The MRO facility will be the most extensive in the Asia Pacific region, supported by Thailand’s strong automobile and electronics manufacturing base. Airbus and THAI are still working on the final details of the deal to address MRO requirements. When fully operational, the MRO centre will offer heavy maintenance and line services for all widebody aircraft types. The facility will also feature the latest digital technology to analyse aircraft maintenance data, specialised repair shops for composite structures and a maintenance training centre offering courses for technical personnel from Thailand and overseas. With airlines expanding their fleets, including fast growing budget airlines such as AirAsia, many aircrafts would require maintenance and overhaul in the next few years.

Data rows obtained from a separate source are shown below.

/-- 46_cbc_commands.md R182: whatever the change to the last block, of one bit or of more, the original plaintext is never
returned; and a change `d` of an earlier block, or of the IV, changes the decrypted next block by exactly `d` before
unpadding, changes the decryption of that earlier block itself, and leaves every other one. -/
def Obligations.TamperSensitivity : Prop :=
  (∀ (rk : Schedule) (iv : Block) (p c c' : List Byte), c = cbcEnc rk iv p → c'.length = c.length →
    c'.take (c.length - 16) = c.take (c.length - 16) → c' ≠ c → cbcDec rk iv c' ≠ .ok p) ∧
  (∀ (rk : Schedule) (iv d : Block) (c : List Byte), 0 < c.length → c.length % 16 = 0 →
    let w := cbcDecLoop rk c (c.length / 16) 0 iv
    let w' := cbcDecLoop rk c (c.length / 16) 0 (xorBlock iv d)
    blockAt w' 0 = xorBlock (blockAt w 0) d ∧
    ∀ k : Nat, 0 < k → k < c.length / 16 → blockAt w' k = blockAt w k) ∧
  (∀ (rk : Schedule) (iv d : Block) (c c' : List Byte) (j : Nat), c.length % 16 = 0 → c'.length = c.length →
    j + 1 < c.length / 16 → blockAt c' j = xorBlock (blockAt c j) d →
    (∀ k : Nat, k < c.length / 16 → k ≠ j → blockAt c' k = blockAt c k) →
    let w := cbcDecLoop rk c (c.length / 16) 0 iv
    let w' := cbcDecLoop rk c' (c.length / 16) 0 iv
    blockAt w' (j + 1) = xorBlock (blockAt w (j + 1)) d ∧
    (∀ k : Nat, k < c.length / 16 → k ≠ j → k ≠ j + 1 → blockAt w' k = blockAt w k) ∧
    (blockAt c' j ≠ blockAt c j → blockAt w' j ≠ blockAt w j))

/-! ### The commands -/

/-- 46_cbc_commands.md R174: INIT by the three cases of its pseudocode. On success KEY is KEY_IN, RK its expansion and
CTX_VALID 1; KEY_IN, IV, DATA_IN and DATA_OUT are not touched. -/
def Obligations.InitCreatesTheContext : Prop :=
  (∀ s : State, commandStep 0x01 s = exec .init s) ∧
  (∀ (s : State) (key : Block), s.keyIn = some key.toList →
    ∃ t, exec .init s = .next t ∧ t.key = key ∧
      t.rk[0] = key ∧ (∀ r : Fin 10, t.rk[r.val + 1] = ksRound (r.val + 1) t.rk[r.val]) ∧
      t.ctxValid = true ∧ t.err = .ok ∧ t.status.getLsbD 3 = true ∧
      t.keyIn = s.keyIn ∧ t.iv = s.iv ∧ t.dataIn = s.dataIn ∧ t.dataOut = s.dataOut) ∧
  (∀ s : State, s.keyIn = none → ∃ t, exec .init s = .next t ∧ t.err = .raised .genericError) ∧
  (∀ (s : State) (k : List Byte), s.keyIn = some k → k.length ≠ 16 →
    ∃ t, exec .init s = .next t ∧ t.err = .raised .invalidKeySize)

/-- 46_cbc_commands.md R175: an INIT that does not end with OK changes only STATUS.ERR; KEY, RK and CTX_VALID keep their
values. -/
def Obligations.FailedInitChangesOnlyErr : Prop :=
  ∀ s t : State, exec .init s = .next t → t.err ≠ .ok →
    t.key = s.key ∧ t.rk = s.rk ∧ t.ctxValid = s.ctxValid ∧ t.persistent = { s.persistent with err := t.err }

Cedric Post, the French Aerospace Industry Association’s deputy director for European and international affairs said that MRO will be a key piece of the aeronautics industry in ASEAN. Furthermore, Airbus and Thailand’s Civil Aviation Training Centre (CATC) have signed a Memorandum of Understanding (MoU) in January to work on projects to develop and implement maintenance training and pilot training courses in the country. This would support the development of the country’s aviation industry by helping to ensure a steady supply of pilots, engineers and mechanics for Thailand’s airlines and MRO centres.

Airbus has already begun working with CATC on basic maintenance training courses which could be expanded to additional maintenance and flight training courses for pilots. “The main challenge is to face the growth and train all required technicians and engineers. Airbus is confident that CATC, with Airbus assistance and cooperation, is able to address this challenge,” said Joost van der Heijden, Airbus head of marketing for Asia and North America.